*** Source records Section Begins ***

/-- A shift of a written register by 32 or more is refused (47_host_script.md R230). -/
theorem shiftStmt_refused {s : State} {xs : Fin 8} (h : s.xW[xs] = true) (shift : Word → Nat → Word) (d : Fin 8)
    {sh : Nat} (hsh : 32 ≤ sh) : shiftStmt shift d xs sh s = s.hostRefuse .shift := by
  simp [shiftStmt, h, Nat.not_lt.mpr hsh]

/-- Settles O48: each of the six statements begins with `withX`, the two others are `branch`, and a shift's amount is
looked at once its source has a value. -/
theorem operandChecksComeFirst : Obligations.OperandChecksComeFirst := by
  intro s d xs imm sh off label
  simp only [List.forall_mem_cons, List.not_mem_nil, false_imp_iff, implies_true, and_true]
  refine ⟨fun hxs => ?_, fun hxs => ?_, fun hxs hsh => ?_⟩
  · have hundef {st : Stmt} {f : Word → State → State} (hst : execStmt st s = .next (withX xs f s)) :
        ∃ t, execStmt st s = .next t ∧ faultOnly .undef none s.cfg.faultAdvancesPc s t :=
      ⟨_, withX_of_unwritten hxs f ▸ hst, faultOnly_hostFault .undef none s⟩
    exact ⟨hundef rfl, hundef rfl, hundef rfl, hundef rfl, hundef rfl, hundef rfl⟩
  · have hundef {st : Stmt} {taken : Word → Bool} (hst : execStmt st s = .next (branch taken xs label s)) :
        ∃ t, execStmt st s = .next t ∧ faultOnly .undef none false s t :=
      ⟨_, branch_of_unwritten hxs taken label ▸ hst, faultOnly_raise .undef none s⟩
    exact ⟨hundef rfl, hundef rfl⟩
  · have hrefused {st : Stmt} {shift : Word → Nat → Word} (hst : execStmt st s = .next (shiftStmt shift d xs sh s)) :
        ∃ t, execStmt st s = .next t ∧ refusalOnly .shift s.cfg.faultAdvancesPc s t :=
      ⟨_, shiftStmt_refused hxs shift d hsh ▸ hst, refusalOnly_hostRefuse .shift s⟩
    exact ⟨hrefused rfl, hrefused rfl⟩

/-! ## What no step takes back -/

/-- A write transaction leaves the driver's records. -/
theorem exec_writeInstr_driver {r : BlockReg} {v : Word} {s t : State} (h : exec (writeInstr r v) s = .next t) :
    t.driver = s.driver := by
  obtain ⟨t', ht, hcases⟩ := exec_writeInstr r v s
  obtain rfl : t' = t := by simpa [ht] using h
  rcases hcases with ⟨_, _, rfl⟩ | ⟨_, _, rfl⟩ | ⟨_, _, _, rfl⟩ | ⟨_, _, _, _, rfl⟩ | ⟨_, rfl⟩ <;> rfl

/-- Every move leaves the driver's records. -/
theorem Move.driver_eq {s t : State} {turn : Turn} (h : Move s turn t) : t.driver = s.driver := by
  cases h with
  | idle | noStmt | branchFault | performNowhere => rfl
  | quiet st t hr hs hx hkeep hq =>
    obtain ⟨-, -, -, -, -, -, -, hdriver, -⟩ := hkeep
    exact hdriver
  | hostFault | hostRefuse | send => simp
  | issue => simp [postWrite]
  | read r d t hr hs hh hx =>
    obtain ⟨t', ht, -, -, -, -, -, -, -, -, -, -, -, -, -, hdriver, -⟩ := exec_readInstr r d s
    obtain rfl : t' = t := by simpa [ht] using hx
    exact hdriver
  | offer => obtain ⟨n, m, ⟨-, h⟩ | ⟨-, h⟩, -⟩ := rxPush_cases s <;> simp [h]
  | perform pick e rest r m hc ho hx =>
    have hm : m.driver = (s.setWq rest).driver := exec_writeInstr_driver hx
    exact hm

/-- Every step leaves the driver's records. -/
theorem step_driver {s t : State} (h : step s = .next t) : t.driver = s.driver := by
  have hstart : ((turnTaken s).forTurn (turnOf s)).driver = s.driver := by cases turnOf s <;> simp [State.forTurn]
  exact (move_of_step h).driver_eq.trans hstart

/-- Settles O52: what a step records joins what was recorded before it (`step_records`). -/
theorem faultsAndHistoryOnlyGrow : Obligations.FaultsAndHistoryOnlyGrow := by
  intro s t hstep
  obtain ⟨new, hrec, -⟩ := step_records hstep
  exact ⟨hrec.cfg, step_driver hstep, fun k hk => (hrec.faults k).mpr (.inl hk), fun hr => hrec.refused.mpr (.inl hr),
    new, hrec.hist⟩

*** Source records Section Ends ***

### To do
Output the lines from the one with "send => simp" to the final line of the entries above, exactly as they stand, please, and nothing else.

### Result of the exercise
  | hostFault | hostRefuse | send => simp
  | issue => simp [postWrite]
  | read r d t hr hs hh hx =>
    obtain ⟨t', ht, -, -, -, -, -, -, -, -, -, -, -, -, -, hdriver, -⟩ := exec_readInstr r d s
    obtain rfl : t' = t := by simpa [ht] using hx
    exact hdriver
  | offer => obtain ⟨n, m, ⟨-, h⟩ | ⟨-, h⟩, -⟩ := rxPush_cases s <;> simp [h]
  | perform pick e rest r m hc ho hx =>
    have hm : m.driver = (s.setWq rest).driver := exec_writeInstr_driver hx
    exact hm

/-- Every step leaves the driver's records. -/
theorem step_driver {s t : State} (h : step s = .next t) : t.driver = s.driver := by
  have hstart : ((turnTaken s).forTurn (turnOf s)).driver = s.driver := by cases turnOf s <;> simp [State.forTurn]
  exact (move_of_step h).driver_eq.trans hstart

/-- Settles O52: what a step records joins what was recorded before it (`step_records`). -/
theorem faultsAndHistoryOnlyGrow : Obligations.FaultsAndHistoryOnlyGrow := by
  intro s t hstep
  obtain ⟨new, hrec, -⟩ := step_records hstep
  exact ⟨hrec.cfg, step_driver hstep, fun k hk => (hrec.faults k).mpr (.inl hk), fun hr => hrec.refused.mpr (.inl hr),
    new, hrec.hist⟩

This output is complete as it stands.